===== Extracted information

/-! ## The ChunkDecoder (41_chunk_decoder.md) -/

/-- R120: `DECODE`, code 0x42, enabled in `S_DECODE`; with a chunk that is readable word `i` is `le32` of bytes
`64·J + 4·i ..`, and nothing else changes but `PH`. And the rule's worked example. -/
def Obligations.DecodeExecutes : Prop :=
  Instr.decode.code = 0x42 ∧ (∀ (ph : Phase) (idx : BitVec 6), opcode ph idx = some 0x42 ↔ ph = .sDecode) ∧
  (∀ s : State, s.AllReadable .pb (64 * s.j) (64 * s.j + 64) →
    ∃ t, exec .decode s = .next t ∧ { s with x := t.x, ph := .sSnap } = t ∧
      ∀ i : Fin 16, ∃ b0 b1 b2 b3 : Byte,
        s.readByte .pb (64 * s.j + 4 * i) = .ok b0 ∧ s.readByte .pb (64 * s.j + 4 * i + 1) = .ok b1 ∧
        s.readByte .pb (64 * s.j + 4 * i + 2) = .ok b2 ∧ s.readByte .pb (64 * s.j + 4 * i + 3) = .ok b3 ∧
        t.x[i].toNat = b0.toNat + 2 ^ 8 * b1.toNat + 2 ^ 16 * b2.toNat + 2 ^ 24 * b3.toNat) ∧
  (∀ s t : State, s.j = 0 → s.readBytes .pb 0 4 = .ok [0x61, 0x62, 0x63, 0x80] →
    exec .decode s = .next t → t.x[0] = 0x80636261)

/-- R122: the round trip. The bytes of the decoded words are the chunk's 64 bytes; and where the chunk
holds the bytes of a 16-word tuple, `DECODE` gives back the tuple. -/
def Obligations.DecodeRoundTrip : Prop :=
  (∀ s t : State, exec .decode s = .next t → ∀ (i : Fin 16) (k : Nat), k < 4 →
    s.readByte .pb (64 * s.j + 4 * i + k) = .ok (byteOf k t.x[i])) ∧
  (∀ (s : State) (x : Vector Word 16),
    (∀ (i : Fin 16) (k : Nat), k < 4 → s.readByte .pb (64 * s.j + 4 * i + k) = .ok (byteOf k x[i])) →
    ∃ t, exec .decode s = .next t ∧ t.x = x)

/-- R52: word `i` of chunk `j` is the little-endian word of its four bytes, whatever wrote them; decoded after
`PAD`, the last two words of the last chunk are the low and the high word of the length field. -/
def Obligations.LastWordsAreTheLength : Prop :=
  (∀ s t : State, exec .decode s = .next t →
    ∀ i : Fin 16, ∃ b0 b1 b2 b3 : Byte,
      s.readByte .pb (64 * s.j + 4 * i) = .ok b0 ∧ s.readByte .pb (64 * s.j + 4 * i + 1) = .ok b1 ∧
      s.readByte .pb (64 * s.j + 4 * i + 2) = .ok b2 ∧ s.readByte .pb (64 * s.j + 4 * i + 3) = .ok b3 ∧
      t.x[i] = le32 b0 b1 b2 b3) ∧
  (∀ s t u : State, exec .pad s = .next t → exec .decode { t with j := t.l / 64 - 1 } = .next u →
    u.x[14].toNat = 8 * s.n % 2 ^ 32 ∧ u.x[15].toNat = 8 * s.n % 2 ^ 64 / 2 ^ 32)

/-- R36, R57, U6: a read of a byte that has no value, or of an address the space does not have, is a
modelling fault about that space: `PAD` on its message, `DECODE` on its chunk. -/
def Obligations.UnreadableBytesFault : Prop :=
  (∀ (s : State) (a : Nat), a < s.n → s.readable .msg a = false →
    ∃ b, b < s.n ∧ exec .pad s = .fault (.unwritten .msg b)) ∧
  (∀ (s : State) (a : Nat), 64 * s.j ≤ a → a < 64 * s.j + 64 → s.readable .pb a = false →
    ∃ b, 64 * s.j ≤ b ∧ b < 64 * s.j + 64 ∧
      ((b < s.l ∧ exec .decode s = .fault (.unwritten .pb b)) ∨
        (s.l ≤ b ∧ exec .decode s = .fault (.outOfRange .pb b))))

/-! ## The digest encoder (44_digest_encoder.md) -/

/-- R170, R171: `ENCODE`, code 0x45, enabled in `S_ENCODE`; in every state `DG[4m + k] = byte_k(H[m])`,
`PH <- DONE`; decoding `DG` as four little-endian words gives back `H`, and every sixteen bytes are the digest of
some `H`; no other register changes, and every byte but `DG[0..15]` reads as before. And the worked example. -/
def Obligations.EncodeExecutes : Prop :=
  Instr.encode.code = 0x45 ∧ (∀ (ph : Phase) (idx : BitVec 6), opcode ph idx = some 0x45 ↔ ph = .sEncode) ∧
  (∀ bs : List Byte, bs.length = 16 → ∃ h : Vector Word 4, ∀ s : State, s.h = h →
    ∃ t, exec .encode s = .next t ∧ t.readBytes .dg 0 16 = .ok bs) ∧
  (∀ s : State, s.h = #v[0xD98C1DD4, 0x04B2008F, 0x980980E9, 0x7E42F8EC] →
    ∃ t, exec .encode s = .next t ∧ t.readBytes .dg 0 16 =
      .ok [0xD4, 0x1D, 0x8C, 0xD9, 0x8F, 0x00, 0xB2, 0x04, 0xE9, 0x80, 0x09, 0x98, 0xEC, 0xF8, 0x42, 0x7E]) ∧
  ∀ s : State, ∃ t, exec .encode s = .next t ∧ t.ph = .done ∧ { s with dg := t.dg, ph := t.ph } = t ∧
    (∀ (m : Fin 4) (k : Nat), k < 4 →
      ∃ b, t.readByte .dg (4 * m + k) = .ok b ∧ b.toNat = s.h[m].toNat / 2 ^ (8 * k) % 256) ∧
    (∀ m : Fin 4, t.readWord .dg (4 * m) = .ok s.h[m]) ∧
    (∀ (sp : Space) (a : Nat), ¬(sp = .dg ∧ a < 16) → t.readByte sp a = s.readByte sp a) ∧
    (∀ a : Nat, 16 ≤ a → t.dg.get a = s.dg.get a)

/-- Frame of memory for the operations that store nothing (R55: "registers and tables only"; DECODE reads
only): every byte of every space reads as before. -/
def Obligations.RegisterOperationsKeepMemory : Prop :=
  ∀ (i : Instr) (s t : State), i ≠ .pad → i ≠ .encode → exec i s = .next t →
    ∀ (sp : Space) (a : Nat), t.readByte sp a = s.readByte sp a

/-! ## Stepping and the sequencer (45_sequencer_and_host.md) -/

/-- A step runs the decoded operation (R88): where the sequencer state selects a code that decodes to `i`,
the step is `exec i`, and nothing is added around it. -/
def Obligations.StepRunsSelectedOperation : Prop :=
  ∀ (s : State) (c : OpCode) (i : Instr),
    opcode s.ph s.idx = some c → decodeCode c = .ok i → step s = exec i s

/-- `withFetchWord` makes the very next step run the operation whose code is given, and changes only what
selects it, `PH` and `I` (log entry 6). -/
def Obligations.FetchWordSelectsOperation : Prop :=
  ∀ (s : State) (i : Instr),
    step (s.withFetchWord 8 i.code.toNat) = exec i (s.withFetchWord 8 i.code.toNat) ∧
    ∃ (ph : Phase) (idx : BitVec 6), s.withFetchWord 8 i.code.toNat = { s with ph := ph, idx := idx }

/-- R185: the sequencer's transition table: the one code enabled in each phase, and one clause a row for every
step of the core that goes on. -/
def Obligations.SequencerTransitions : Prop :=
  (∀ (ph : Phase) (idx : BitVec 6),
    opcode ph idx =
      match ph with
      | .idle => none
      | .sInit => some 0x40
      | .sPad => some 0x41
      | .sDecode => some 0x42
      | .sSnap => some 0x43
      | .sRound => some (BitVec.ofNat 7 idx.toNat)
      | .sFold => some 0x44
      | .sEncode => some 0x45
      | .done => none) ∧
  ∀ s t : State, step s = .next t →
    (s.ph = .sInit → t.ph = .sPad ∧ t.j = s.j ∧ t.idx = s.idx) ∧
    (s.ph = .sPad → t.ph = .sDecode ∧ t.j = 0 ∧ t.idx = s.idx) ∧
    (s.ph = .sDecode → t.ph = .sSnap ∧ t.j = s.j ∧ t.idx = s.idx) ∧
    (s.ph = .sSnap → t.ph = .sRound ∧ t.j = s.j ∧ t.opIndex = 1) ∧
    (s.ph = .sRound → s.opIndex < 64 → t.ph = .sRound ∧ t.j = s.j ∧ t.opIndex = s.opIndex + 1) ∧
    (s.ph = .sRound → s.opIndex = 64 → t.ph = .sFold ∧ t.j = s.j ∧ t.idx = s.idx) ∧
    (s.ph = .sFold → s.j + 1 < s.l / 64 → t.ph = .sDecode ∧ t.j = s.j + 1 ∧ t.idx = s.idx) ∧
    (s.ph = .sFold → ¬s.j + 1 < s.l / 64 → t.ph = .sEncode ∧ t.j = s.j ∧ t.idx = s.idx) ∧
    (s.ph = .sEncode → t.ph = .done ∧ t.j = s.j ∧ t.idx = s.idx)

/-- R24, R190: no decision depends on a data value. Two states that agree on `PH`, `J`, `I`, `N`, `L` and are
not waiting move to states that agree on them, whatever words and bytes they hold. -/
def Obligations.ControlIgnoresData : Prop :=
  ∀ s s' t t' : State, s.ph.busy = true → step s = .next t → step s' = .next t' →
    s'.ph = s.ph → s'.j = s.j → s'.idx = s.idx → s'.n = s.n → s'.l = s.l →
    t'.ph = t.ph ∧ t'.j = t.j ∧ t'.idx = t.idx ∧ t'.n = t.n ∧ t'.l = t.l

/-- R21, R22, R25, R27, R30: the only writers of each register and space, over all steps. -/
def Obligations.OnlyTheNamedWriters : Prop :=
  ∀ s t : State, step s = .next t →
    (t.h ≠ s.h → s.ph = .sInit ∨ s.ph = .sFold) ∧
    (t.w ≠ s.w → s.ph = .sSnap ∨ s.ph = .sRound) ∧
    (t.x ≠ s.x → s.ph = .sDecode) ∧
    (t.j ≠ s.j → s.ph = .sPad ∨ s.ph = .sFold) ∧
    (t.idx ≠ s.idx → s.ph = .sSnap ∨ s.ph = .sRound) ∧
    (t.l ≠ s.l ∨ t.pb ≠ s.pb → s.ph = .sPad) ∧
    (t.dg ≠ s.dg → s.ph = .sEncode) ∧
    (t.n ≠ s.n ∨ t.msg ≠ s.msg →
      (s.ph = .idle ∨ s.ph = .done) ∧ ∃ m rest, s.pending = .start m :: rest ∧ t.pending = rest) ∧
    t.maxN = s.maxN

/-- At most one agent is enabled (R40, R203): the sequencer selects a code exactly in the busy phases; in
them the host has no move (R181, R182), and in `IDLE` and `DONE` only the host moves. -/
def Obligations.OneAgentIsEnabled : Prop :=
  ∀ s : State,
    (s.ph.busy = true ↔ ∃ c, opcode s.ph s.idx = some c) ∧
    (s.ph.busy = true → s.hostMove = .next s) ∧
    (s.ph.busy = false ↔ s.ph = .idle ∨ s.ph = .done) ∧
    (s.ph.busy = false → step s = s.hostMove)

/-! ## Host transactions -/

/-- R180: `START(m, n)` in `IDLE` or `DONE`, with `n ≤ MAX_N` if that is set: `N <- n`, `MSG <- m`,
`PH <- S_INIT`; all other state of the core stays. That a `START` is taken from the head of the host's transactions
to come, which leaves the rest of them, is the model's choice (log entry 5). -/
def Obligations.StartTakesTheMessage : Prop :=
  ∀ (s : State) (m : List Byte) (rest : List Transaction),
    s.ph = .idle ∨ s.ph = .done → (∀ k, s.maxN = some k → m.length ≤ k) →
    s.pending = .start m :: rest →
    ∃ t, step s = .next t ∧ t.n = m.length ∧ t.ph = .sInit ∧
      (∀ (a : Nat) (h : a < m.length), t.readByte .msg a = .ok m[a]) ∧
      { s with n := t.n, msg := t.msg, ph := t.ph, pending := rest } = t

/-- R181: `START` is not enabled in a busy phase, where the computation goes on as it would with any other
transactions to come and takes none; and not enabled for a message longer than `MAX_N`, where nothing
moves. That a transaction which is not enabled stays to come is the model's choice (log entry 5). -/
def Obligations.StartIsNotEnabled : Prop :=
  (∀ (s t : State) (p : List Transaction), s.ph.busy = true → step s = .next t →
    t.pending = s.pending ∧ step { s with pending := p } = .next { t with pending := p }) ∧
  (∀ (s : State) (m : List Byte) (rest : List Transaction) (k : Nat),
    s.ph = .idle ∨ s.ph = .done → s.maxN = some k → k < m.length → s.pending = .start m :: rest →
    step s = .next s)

==========
===== Extracted information

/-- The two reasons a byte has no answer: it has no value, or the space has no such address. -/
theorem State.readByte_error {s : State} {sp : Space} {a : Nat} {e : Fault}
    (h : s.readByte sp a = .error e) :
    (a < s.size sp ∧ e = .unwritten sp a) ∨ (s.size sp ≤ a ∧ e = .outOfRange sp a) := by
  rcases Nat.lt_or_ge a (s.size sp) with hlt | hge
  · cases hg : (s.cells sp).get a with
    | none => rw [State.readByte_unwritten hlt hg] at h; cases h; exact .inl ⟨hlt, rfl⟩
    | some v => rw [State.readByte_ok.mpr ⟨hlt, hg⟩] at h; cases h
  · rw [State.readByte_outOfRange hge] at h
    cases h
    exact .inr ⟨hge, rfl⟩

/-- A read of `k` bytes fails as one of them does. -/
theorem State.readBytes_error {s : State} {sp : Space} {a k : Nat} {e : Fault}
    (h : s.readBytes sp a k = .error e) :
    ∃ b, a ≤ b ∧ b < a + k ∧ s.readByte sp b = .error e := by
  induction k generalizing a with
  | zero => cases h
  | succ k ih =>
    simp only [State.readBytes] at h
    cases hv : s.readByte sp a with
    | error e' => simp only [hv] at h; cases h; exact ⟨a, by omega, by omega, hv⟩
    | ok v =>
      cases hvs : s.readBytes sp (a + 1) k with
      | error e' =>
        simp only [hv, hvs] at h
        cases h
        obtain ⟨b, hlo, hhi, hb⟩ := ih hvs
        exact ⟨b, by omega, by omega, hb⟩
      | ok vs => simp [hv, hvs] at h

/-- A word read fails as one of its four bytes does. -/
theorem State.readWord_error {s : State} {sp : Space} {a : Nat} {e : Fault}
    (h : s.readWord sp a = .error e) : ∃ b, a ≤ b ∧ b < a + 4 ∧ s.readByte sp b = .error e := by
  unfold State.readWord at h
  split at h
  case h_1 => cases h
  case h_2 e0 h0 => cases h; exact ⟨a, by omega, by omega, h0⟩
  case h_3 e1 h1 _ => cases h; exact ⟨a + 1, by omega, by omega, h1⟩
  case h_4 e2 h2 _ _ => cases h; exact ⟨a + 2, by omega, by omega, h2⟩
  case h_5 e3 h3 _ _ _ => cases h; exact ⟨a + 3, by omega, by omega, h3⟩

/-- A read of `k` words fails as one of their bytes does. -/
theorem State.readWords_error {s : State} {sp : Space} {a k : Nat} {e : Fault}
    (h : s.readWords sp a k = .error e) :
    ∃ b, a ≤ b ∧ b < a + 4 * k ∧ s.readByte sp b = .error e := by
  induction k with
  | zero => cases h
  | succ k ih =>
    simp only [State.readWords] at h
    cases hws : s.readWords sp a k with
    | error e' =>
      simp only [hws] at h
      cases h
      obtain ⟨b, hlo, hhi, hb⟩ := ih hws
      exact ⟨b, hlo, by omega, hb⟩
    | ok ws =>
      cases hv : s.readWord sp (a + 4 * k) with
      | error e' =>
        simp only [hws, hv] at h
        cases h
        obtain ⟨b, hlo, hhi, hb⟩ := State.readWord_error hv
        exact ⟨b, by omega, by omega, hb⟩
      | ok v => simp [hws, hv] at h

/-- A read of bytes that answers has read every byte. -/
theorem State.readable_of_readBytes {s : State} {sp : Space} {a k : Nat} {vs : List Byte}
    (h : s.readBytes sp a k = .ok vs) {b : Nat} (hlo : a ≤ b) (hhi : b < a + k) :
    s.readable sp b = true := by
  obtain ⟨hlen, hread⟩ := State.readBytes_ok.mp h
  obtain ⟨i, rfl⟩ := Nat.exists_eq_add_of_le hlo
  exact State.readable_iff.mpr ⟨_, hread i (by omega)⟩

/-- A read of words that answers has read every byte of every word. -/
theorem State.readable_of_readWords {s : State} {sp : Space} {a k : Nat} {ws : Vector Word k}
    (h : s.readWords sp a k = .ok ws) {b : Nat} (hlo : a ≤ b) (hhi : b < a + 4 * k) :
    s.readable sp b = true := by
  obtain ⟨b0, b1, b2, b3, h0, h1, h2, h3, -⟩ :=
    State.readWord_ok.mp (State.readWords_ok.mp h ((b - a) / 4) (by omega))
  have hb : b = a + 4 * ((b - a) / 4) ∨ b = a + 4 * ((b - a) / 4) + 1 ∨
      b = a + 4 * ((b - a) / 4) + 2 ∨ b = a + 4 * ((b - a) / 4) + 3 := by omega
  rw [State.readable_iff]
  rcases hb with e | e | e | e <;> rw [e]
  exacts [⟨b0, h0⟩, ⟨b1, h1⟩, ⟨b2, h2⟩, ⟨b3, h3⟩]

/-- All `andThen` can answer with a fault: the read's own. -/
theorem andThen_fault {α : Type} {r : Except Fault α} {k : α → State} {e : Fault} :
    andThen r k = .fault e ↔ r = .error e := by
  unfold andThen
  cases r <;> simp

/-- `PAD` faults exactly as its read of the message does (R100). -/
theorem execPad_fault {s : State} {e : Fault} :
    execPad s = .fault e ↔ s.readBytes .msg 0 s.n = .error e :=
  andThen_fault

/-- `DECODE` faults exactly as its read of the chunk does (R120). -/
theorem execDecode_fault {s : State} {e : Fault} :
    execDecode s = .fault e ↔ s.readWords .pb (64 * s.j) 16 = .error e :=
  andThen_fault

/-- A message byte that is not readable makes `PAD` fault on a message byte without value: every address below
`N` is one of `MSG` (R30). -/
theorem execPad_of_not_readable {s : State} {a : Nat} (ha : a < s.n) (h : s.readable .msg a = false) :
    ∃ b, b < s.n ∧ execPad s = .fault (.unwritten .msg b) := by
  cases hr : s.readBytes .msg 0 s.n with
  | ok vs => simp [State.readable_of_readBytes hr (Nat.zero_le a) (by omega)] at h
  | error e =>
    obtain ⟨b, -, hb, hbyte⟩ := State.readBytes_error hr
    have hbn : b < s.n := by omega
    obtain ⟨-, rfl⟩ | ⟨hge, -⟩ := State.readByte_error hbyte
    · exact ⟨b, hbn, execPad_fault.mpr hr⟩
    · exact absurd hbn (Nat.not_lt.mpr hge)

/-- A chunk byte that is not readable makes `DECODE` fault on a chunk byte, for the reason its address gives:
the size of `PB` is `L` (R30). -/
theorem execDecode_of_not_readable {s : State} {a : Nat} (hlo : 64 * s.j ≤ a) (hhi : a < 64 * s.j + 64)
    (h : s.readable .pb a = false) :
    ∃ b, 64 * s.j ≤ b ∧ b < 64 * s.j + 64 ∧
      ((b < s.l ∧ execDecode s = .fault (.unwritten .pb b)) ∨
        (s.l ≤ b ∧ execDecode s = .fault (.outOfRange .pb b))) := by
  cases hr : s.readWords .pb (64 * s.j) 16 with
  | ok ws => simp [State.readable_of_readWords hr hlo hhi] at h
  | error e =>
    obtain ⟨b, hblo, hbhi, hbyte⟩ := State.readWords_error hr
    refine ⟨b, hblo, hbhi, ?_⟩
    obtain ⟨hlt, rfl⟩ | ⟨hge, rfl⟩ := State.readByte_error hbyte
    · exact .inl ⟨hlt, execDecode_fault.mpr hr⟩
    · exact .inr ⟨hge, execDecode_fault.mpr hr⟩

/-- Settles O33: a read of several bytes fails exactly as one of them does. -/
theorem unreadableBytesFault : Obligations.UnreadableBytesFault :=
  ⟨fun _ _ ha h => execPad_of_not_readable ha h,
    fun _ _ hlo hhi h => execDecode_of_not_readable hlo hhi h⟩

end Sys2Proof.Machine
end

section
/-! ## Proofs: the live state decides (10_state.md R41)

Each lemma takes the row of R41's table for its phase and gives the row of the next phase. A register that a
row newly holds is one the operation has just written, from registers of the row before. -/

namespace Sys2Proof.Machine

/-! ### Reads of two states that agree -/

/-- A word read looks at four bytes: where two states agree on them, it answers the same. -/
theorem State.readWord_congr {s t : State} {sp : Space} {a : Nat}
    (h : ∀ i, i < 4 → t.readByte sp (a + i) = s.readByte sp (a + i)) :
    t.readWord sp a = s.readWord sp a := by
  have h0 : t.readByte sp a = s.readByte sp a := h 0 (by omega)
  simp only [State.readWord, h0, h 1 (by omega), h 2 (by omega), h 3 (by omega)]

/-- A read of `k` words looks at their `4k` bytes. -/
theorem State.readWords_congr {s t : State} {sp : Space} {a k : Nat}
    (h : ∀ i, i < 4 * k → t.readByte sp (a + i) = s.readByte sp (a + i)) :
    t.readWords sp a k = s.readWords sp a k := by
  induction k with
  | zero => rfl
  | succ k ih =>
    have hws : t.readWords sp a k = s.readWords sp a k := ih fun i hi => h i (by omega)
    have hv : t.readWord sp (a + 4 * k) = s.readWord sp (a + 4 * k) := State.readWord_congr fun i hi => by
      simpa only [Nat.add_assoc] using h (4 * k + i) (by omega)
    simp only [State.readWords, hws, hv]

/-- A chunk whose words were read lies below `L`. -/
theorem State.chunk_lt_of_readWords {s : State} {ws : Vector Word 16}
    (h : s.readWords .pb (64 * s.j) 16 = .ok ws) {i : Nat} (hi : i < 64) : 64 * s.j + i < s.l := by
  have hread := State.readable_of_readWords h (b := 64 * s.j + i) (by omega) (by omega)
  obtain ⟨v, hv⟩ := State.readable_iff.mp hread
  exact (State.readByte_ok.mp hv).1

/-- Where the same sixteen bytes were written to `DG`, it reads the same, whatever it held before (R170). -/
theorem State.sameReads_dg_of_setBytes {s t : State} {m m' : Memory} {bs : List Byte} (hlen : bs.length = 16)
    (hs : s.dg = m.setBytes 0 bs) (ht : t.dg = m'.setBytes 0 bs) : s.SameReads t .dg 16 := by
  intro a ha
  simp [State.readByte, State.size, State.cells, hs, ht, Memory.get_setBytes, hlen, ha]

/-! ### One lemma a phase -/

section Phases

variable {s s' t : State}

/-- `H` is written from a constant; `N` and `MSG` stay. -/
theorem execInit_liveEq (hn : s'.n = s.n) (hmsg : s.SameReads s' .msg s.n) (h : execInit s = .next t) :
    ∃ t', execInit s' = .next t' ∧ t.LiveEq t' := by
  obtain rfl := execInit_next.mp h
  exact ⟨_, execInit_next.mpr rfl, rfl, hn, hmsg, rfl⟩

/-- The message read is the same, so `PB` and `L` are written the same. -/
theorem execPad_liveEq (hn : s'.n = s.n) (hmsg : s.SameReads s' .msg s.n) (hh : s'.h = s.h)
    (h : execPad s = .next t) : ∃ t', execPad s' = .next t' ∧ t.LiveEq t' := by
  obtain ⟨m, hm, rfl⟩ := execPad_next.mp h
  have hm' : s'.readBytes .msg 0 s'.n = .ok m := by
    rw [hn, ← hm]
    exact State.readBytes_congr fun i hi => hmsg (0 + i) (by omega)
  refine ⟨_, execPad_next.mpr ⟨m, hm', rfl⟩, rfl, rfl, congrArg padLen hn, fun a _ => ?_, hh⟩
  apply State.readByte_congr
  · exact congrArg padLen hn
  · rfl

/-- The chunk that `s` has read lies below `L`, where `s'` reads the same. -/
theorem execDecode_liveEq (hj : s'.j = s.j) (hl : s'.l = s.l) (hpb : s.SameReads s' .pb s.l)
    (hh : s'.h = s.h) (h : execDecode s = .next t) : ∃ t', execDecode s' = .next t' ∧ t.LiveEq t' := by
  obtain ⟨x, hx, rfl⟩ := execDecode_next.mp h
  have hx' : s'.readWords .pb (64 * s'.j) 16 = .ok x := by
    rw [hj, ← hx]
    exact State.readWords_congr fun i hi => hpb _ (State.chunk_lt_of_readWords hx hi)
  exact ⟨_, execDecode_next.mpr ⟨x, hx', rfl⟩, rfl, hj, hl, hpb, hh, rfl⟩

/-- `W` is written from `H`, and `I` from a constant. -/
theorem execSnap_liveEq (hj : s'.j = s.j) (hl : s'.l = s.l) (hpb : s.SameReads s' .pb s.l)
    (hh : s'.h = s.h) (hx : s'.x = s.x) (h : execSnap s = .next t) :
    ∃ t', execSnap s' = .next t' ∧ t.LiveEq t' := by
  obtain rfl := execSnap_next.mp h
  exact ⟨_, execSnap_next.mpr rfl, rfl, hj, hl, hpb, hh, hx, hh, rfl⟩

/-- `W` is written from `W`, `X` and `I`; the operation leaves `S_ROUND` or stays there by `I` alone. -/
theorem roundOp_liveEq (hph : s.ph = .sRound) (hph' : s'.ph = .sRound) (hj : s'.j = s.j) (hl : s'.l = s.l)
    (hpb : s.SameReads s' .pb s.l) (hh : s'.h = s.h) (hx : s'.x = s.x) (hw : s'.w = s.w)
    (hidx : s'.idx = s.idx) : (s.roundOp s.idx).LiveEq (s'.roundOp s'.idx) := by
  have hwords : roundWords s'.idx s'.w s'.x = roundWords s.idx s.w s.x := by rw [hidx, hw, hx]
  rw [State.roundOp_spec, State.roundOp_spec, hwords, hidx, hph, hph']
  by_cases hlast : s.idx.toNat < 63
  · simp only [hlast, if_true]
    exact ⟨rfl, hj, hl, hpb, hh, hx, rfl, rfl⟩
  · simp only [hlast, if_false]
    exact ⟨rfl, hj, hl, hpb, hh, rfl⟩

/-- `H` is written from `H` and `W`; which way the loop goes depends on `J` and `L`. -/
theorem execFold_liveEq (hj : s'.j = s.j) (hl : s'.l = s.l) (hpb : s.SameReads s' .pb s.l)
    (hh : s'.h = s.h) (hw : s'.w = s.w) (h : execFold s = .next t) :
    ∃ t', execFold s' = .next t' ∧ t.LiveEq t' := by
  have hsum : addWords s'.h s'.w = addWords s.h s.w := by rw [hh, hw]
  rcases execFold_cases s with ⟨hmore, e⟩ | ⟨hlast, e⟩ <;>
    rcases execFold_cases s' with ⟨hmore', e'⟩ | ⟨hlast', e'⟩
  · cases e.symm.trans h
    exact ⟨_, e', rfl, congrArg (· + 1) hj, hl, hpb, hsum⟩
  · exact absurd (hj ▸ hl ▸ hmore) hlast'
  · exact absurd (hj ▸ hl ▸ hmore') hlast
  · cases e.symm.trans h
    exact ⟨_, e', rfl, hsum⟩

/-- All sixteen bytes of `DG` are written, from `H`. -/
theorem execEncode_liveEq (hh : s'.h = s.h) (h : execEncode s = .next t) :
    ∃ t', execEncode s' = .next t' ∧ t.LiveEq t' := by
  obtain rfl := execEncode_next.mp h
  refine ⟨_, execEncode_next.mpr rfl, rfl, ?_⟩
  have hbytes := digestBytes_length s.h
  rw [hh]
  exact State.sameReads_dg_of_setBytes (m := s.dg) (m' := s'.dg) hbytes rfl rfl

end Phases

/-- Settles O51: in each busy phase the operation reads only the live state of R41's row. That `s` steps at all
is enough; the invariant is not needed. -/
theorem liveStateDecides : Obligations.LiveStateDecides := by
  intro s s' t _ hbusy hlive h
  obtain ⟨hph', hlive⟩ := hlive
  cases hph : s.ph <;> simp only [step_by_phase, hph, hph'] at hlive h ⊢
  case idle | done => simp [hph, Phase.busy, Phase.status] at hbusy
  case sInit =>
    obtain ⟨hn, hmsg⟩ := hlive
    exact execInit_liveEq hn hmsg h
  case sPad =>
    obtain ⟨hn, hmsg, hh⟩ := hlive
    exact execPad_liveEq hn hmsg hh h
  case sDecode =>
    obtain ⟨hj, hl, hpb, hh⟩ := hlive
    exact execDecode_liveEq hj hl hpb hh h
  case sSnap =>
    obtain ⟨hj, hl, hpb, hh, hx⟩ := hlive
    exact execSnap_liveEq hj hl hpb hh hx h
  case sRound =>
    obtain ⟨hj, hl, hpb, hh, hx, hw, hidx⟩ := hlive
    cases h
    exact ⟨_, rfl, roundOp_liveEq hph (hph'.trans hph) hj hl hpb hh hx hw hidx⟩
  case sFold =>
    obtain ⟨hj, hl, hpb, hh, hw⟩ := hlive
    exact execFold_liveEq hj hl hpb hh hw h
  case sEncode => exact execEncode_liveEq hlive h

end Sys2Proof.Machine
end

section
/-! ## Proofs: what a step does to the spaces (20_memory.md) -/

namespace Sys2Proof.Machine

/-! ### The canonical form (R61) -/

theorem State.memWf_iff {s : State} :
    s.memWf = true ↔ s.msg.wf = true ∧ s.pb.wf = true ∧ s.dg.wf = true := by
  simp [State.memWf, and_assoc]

==========

- **Work to be completed**:
Reproduce all lines from the records above that include the word "holds".

- **Reply**:
holds the bytes of a 16-word tuple, `DECODE` gives back the tuple. -/
row newly holds is one the operation has just written, from registers of the row before. -/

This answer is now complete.